Doesn't work even for AtomicLong, unless by "write followed by a read" you mean calling the incrementAndGet method. I think it goes without saying that two separate calls on an AtomicLong or LongAdder (or any other object really) can never be atomic without some external locking.
So the Java doc, in my opinion, is a bit confusing. Yes, you should not use sum() for synchronization control, and yes "concurrent updates that occur while the sum is being calculated might not be incorporated"; however, the same is true of AtomicLong and its get() method. Increments that occur while calling get() similarly may or may not be reflected in the value returned by get().
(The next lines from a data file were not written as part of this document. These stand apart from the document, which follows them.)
/-- 41_transactions.md R168: GETCAL from issue to each of its outcomes. -/
def Obligations.GetcalTransaction : Prop :=
  decode 0x04#8 = .ok .getcal ∧
  (∀ s : State, s.fsm = .idle →
    exec .getcal s = .next { s with res := none, done := false, code := .none,
                                    req := some (.ptrWrite 0x68#8 0x07#8), fsm := .gcPtr }) ∧
  (∀ s : State, s.fsm = .gcPtr →
    respond .err s = .next { ended s false .none with res := some 0x0040#16 } ∧
    respond .ok s = .next { s with chipPresence := true, req := some (.blockRead 0x68#8 1), fsm := .gcData }) ∧
  (∀ s : State, s.fsm = .gcData →
    respond .err s = .next { ended s false .none with res := some 0x0040#16 } ∧
    respond (.bytes []) s = .next { ended s s.chipPresence .none with res := some 0x0040#16 } ∧
    (∀ (b : Byte) (more : List Byte), respond (.bytes (b :: more)) s =
      .next { ended s true .none with res := some (BitVec.ofInt 16
        (if b.toNat / 32 % 2 = 1 then ((b.toNat % 32 : Nat) : Int) else -((b.toNat % 32 : Nat) : Int))) }))

/-- 41_transactions.md R169: SETCAL from issue to each of its outcomes. -/
def Obligations.SetcalTransaction : Prop :=
  decode 0x05#8 = .ok .setcal ∧
  (∀ (s : State) (a : Word16), s.fsm = .idle → s.arg = some a →
    exec .setcal s = .next { s with
      done := false, code := .none, fsm := .scWr,
      req := some (.blockWrite 0x68#8 0x07#8 [BitVec.ofNat 8
        ((if 0 ≤ (a.setWidth 8).toInt then 32 else 0) + (a.setWidth 8).toInt.natAbs % 32)]) }) ∧
  (∀ s : State, s.fsm = .idle → s.arg = none → exec .setcal s = .next { s with faulted := true }) ∧
  (∀ s : State, s.fsm = .scWr →
    respond .err s = .next (ended s false .busErr) ∧ respond .ok s = .next (ended s true .ok))

/-! ### Frames -/

/-- HOURSDEC, BCDENC, BCDDEC, YEARDEC, YEARENC, HALTEXT, CALENC, CALDEC and CHIPPRESENT write RES, DONE and CODE and nothing
else of the block (40_codec.md R131, 41_transactions.md R170); `draws` is the model's own. -/
def Obligations.OneStepCommandFrame : Prop :=
  ∀ (i : Instr) (s t : State), i ∈ oneStep → exec i s = .next t →
    sameOutside s t ∧ t.chipPresence = s.chipPresence ∧ t.fsm = s.fsm ∧ t.latSec = s.latSec ∧ t.req = s.req ∧
    t.tfv = s.tfv ∧ t.tfOut = s.tfOut ∧
    (¬ turnedAway i s → t.refused = s.refused ∧ t.faulted = s.faulted) ∧
    (turnedAway i s → t.res = s.res ∧ t.done = s.done ∧ t.code = s.code ∧ t.draws = s.draws)

/-- The issue of a transport command: READ writes TF_OUT and TFV, ISRUNNING and GETCAL write RES, WRITE writes LAT_SEC; each
writes fsm, REQ, DONE and CODE, and nothing else of the block; no byte of the chip changes. -/
def Obligations.TransportIssueFrame : Prop :=
  ∀ (i : Instr) (s t : State), i ∈ transport → exec i s = .next t →
    sameOutside s t ∧ t.chipPresence = s.chipPresence ∧
    (i ≠ .write → t.latSec = s.latSec) ∧
    (i ≠ .read → t.tfOut = s.tfOut ∧ t.tfv = s.tfv) ∧
    (i ≠ .isrunning → i ≠ .getcal → t.res = s.res) ∧
    (¬ turnedAway i s → t.refused = s.refused ∧ t.faulted = s.faulted) ∧
    (turnedAway i s → t.fsm = s.fsm ∧ t.req = s.req ∧ t.latSec = s.latSec ∧ t.tfOut = s.tfOut ∧ t.tfv = s.tfv ∧
      t.res = s.res ∧ t.done = s.done ∧ t.code = s.code ∧ t.draws = s.draws)

/-- The block's step at a response: the operand ports, the marks and the host never change; TF_OUT and TFV change only when
READ ends OK; RES changes only when ISRUNNING or GETCAL ends. -/
def Obligations.ResponseFrame : Prop :=
  ∀ (r : Response) (s t : State), respond r s = .next t →
    sameOutside s t ∧ t.draws = s.draws ∧ t.refused = s.refused ∧ t.faulted = s.faulted ∧
    (¬ (s.fsm = .rdData ∧ t.code = .ok) → t.tfOut = s.tfOut ∧ t.tfv = s.tfv) ∧
    (t.res = s.res ∨ t.fsm = .idle ∧ (s.fsm = .irPtr ∨ s.fsm = .irData ∨ s.fsm = .gcPtr ∨ s.fsm = .gcData))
Now there are some guarantees that are weaker with LongAdder compared to AtomicLong. One guarantee you get with AtomicLong is that a series of operations transition the object though a specific series of values, and where there is no guarantee on what specific value a thread will see, all the values should come from the true set of transition values.
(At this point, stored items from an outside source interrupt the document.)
@[simp] theorem State.resultAtIssue_acc : (s.resultAtIssue r).acc = s.acc := rfl

@[simp] theorem State.resultAtIssue_program : (s.resultAtIssue r).program = s.program := rfl

@[simp] theorem State.resultAtIssue_hostPc : (s.resultAtIssue r).hostPc = s.hostPc := rfl

@[simp] theorem State.resultAtIssue_moves : (s.resultAtIssue r).moves = s.moves := rfl

@[simp] theorem State.resultAtIssue_draws : (s.resultAtIssue r).draws = s.draws := rfl

end resultAtIssue

section setRes

variable (s : State) (r : Word16)

@[simp] theorem State.setRes_chipPresence : (s.setRes r).chipPresence = s.chipPresence := rfl

@[simp] theorem State.setRes_fsm : (s.setRes r).fsm = s.fsm := rfl

@[simp] theorem State.setRes_latSec : (s.setRes r).latSec = s.latSec := rfl

@[simp] theorem State.setRes_req : (s.setRes r).req = s.req := rfl

@[simp] theorem State.setRes_done : (s.setRes r).done = s.done := rfl

@[simp] theorem State.setRes_code : (s.setRes r).code = s.code := rfl

@[simp] theorem State.setRes_tfv : (s.setRes r).tfv = s.tfv := rfl

@[simp] theorem State.setRes_arg : (s.setRes r).arg = s.arg := rfl

@[simp] theorem State.setRes_res : (s.setRes r).res = some r := rfl

@[simp] theorem State.setRes_tfIn : (s.setRes r).tfIn = s.tfIn := rfl

@[simp] theorem State.setRes_tfOut : (s.setRes r).tfOut = s.tfOut := rfl

@[simp] theorem State.setRes_refused : (s.setRes r).refused = s.refused := rfl

@[simp] theorem State.setRes_faulted : (s.setRes r).faulted = s.faulted := rfl

@[simp] theorem State.setRes_chip : (s.setRes r).chip = s.chip := rfl

@[simp] theorem State.setRes_chipPtr : (s.setRes r).chipPtr = s.chipPtr := rfl

@[simp] theorem State.setRes_acc : (s.setRes r).acc = s.acc := rfl

@[simp] theorem State.setRes_program : (s.setRes r).program = s.program := rfl

@[simp] theorem State.setRes_hostPc : (s.setRes r).hostPc = s.hostPc := rfl

@[simp] theorem State.setRes_moves : (s.setRes r).moves = s.moves := rfl

@[simp] theorem State.setRes_draws : (s.setRes r).draws = s.draws := rfl

end setRes

section useDraws

variable (s : State) (n : Nat)

@[simp] theorem State.useDraws_chipPresence : (s.useDraws n).chipPresence = s.chipPresence := rfl

@[simp] theorem State.useDraws_fsm : (s.useDraws n).fsm = s.fsm := rfl

@[simp] theorem State.useDraws_latSec : (s.useDraws n).latSec = s.latSec := rfl

@[simp] theorem State.useDraws_req : (s.useDraws n).req = s.req := rfl

@[simp] theorem State.useDraws_done : (s.useDraws n).done = s.done := rfl

@[simp] theorem State.useDraws_code : (s.useDraws n).code = s.code := rfl

@[simp] theorem State.useDraws_tfv : (s.useDraws n).tfv = s.tfv := rfl

@[simp] theorem State.useDraws_arg : (s.useDraws n).arg = s.arg := rfl

@[simp] theorem State.useDraws_res : (s.useDraws n).res = s.res := rfl

@[simp] theorem State.useDraws_tfIn : (s.useDraws n).tfIn = s.tfIn := rfl

@[simp] theorem State.useDraws_tfOut : (s.useDraws n).tfOut = s.tfOut := rfl

@[simp] theorem State.useDraws_refused : (s.useDraws n).refused = s.refused := rfl

@[simp] theorem State.useDraws_faulted : (s.useDraws n).faulted = s.faulted := rfl

@[simp] theorem State.useDraws_chip : (s.useDraws n).chip = s.chip := rfl

@[simp] theorem State.useDraws_chipPtr : (s.useDraws n).chipPtr = s.chipPtr := rfl

@[simp] theorem State.useDraws_acc : (s.useDraws n).acc = s.acc := rfl

@[simp] theorem State.useDraws_program : (s.useDraws n).program = s.program := rfl

@[simp] theorem State.useDraws_hostPc : (s.useDraws n).hostPc = s.hostPc := rfl

@[simp] theorem State.useDraws_moves : (s.useDraws n).moves = s.moves := rfl

@[simp] theorem State.useDraws_draws : (s.useDraws n).draws = s.draws + n := rfl

end useDraws

section presence

variable (s : State) (count : Nat) (r : Response)

@[simp] theorem State.presence_chipPresence : (s.presence count r).chipPresence = presenceAfter count r s.chipPresence := rfl

@[simp] theorem State.presence_fsm : (s.presence count r).fsm = s.fsm := rfl

@[simp] theorem State.presence_latSec : (s.presence count r).latSec = s.latSec := rfl

@[simp] theorem State.presence_req : (s.presence count r).req = s.req := rfl

@[simp] theorem State.presence_done : (s.presence count r).done = s.done := rfl

@[simp] theorem State.presence_code : (s.presence count r).code = s.code := rfl

@[simp] theorem State.presence_tfv : (s.presence count r).tfv = s.tfv := rfl

@[simp] theorem State.presence_arg : (s.presence count r).arg = s.arg := rfl

@[simp] theorem State.presence_res : (s.presence count r).res = s.res := rfl

@[simp] theorem State.presence_tfIn : (s.presence count r).tfIn = s.tfIn := rfl

@[simp] theorem State.presence_tfOut : (s.presence count r).tfOut = s.tfOut := rfl

@[simp] theorem State.presence_refused : (s.presence count r).refused = s.refused := rfl

@[simp] theorem State.presence_faulted : (s.presence count r).faulted = s.faulted := rfl

@[simp] theorem State.presence_chip : (s.presence count r).chip = s.chip := rfl

@[simp] theorem State.presence_chipPtr : (s.presence count r).chipPtr = s.chipPtr := rfl

@[simp] theorem State.presence_acc : (s.presence count r).acc = s.acc := rfl

@[simp] theorem State.presence_program : (s.presence count r).program = s.program := rfl

@[simp] theorem State.presence_hostPc : (s.presence count r).hostPc = s.hostPc := rfl

@[simp] theorem State.presence_moves : (s.presence count r).moves = s.moves := rfl

@[simp] theorem State.presence_draws : (s.presence count r).draws = s.draws := rfl

end presence

section chipStore

variable (s : State) (start : Byte) (bs : List Byte) (p : Byte)

@[simp] theorem State.chipStore_chipPresence : (s.chipStore start bs p).chipPresence = s.chipPresence := rfl

@[simp] theorem State.chipStore_fsm : (s.chipStore start bs p).fsm = s.fsm := rfl

@[simp] theorem State.chipStore_latSec : (s.chipStore start bs p).latSec = s.latSec := rfl

@[simp] theorem State.chipStore_req : (s.chipStore start bs p).req = s.req := rfl

@[simp] theorem State.chipStore_done : (s.chipStore start bs p).done = s.done := rfl

@[simp] theorem State.chipStore_code : (s.chipStore start bs p).code = s.code := rfl

@[simp] theorem State.chipStore_tfv : (s.chipStore start bs p).tfv = s.tfv := rfl

@[simp] theorem State.chipStore_arg : (s.chipStore start bs p).arg = s.arg := rfl

@[simp] theorem State.chipStore_res : (s.chipStore start bs p).res = s.res := rfl

@[simp] theorem State.chipStore_tfIn : (s.chipStore start bs p).tfIn = s.tfIn := rfl

@[simp] theorem State.chipStore_tfOut : (s.chipStore start bs p).tfOut = s.tfOut := rfl

@[simp] theorem State.chipStore_refused : (s.chipStore start bs p).refused = s.refused := rfl

@[simp] theorem State.chipStore_faulted : (s.chipStore start bs p).faulted = s.faulted := rfl

@[simp] theorem State.chipStore_chip : (s.chipStore start bs p).chip = s.chip.writeBytes start.toNat bs := rfl

@[simp] theorem State.chipStore_chipPtr : (s.chipStore start bs p).chipPtr = p := rfl

@[simp] theorem State.chipStore_acc : (s.chipStore start bs p).acc = s.acc := rfl

@[simp] theorem State.chipStore_program : (s.chipStore start bs p).program = s.program := rfl

@[simp] theorem State.chipStore_hostPc : (s.chipStore start bs p).hostPc = s.hostPc := rfl

@[simp] theorem State.chipStore_moves : (s.chipStore start bs p).moves = s.moves := rfl

@[simp] theorem State.chipStore_draws : (s.chipStore start bs p).draws = s.draws := rfl

end chipStore

section blockReset

variable (s : State)

@[simp] theorem State.blockReset_chipPresence : s.blockReset.chipPresence = Config.initP s.draws := rfl

@[simp] theorem State.blockReset_fsm : s.blockReset.fsm = .idle := rfl

@[simp] theorem State.blockReset_latSec : s.blockReset.latSec = none := rfl

@[simp] theorem State.blockReset_req : s.blockReset.req = none := rfl

@[simp] theorem State.blockReset_done : s.blockReset.done = false := rfl

@[simp] theorem State.blockReset_code : s.blockReset.code = .none := rfl

@[simp] theorem State.blockReset_tfv : s.blockReset.tfv = false := rfl

@[simp] theorem State.blockReset_arg : s.blockReset.arg = none := rfl

@[simp] theorem State.blockReset_res : s.blockReset.res = none := rfl

@[simp] theorem State.blockReset_tfIn : s.blockReset.tfIn = none := rfl

@[simp] theorem State.blockReset_tfOut : s.blockReset.tfOut = none := rfl

@[simp] theorem State.blockReset_refused : s.blockReset.refused = s.refused := rfl

@[simp] theorem State.blockReset_faulted : s.blockReset.faulted = s.faulted := rfl

@[simp] theorem State.blockReset_chip : s.blockReset.chip = s.chip := rfl

@[simp] theorem State.blockReset_chipPtr : s.blockReset.chipPtr = s.chipPtr := rfl

@[simp] theorem State.blockReset_acc : s.blockReset.acc = s.acc := rfl

@[simp] theorem State.blockReset_program : s.blockReset.program = s.program := rfl

@[simp] theorem State.blockReset_hostPc : s.blockReset.hostPc = s.hostPc := rfl

@[simp] theorem State.blockReset_moves : s.blockReset.moves = s.moves := rfl

@[simp] theorem State.blockReset_draws : s.blockReset.draws = s.draws + 1 := rfl

end blockReset

@[simp] theorem State.chipTick_chipPresence (s : State) (t : TimeBlock) : (s.chipTick t).chipPresence = s.chipPresence := by
  unfold State.chipTick; split <;> rfl

@[simp] theorem State.chipTick_fsm (s : State) (t : TimeBlock) : (s.chipTick t).fsm = s.fsm := by
  unfold State.chipTick; split <;> rfl

@[simp] theorem State.chipTick_latSec (s : State) (t : TimeBlock) : (s.chipTick t).latSec = s.latSec := by
  unfold State.chipTick; split <;> rfl

@[simp] theorem State.chipTick_req (s : State) (t : TimeBlock) : (s.chipTick t).req = s.req := by
  unfold State.chipTick; split <;> rfl

@[simp] theorem State.chipTick_done (s : State) (t : TimeBlock) : (s.chipTick t).done = s.done := by
  unfold State.chipTick; split <;> rfl

@[simp] theorem State.chipTick_code (s : State) (t : TimeBlock) : (s.chipTick t).code = s.code := by
  unfold State.chipTick; split <;> rfl

@[simp] theorem State.chipTick_tfv (s : State) (t : TimeBlock) : (s.chipTick t).tfv = s.tfv := by
  unfold State.chipTick; split <;> rfl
For example, consider starting with an AtomicLong with value zero, and two threads incrementing it concurrently, by 1 and 3 respetively. The final value will always be 4, and only two possible transition paths are possible: 0 -> 1 -> 4 or 0 -> 3 -> 4. For a given execution, only one of those can have occurred and all concurrent reads will be consistent with that execution. That is, if any thread reads a 1, then no thread may read a 3 and vice versa (of course, there is no guarantee that any thread will see a 1 or 3 at all, they may all see 0 or 4.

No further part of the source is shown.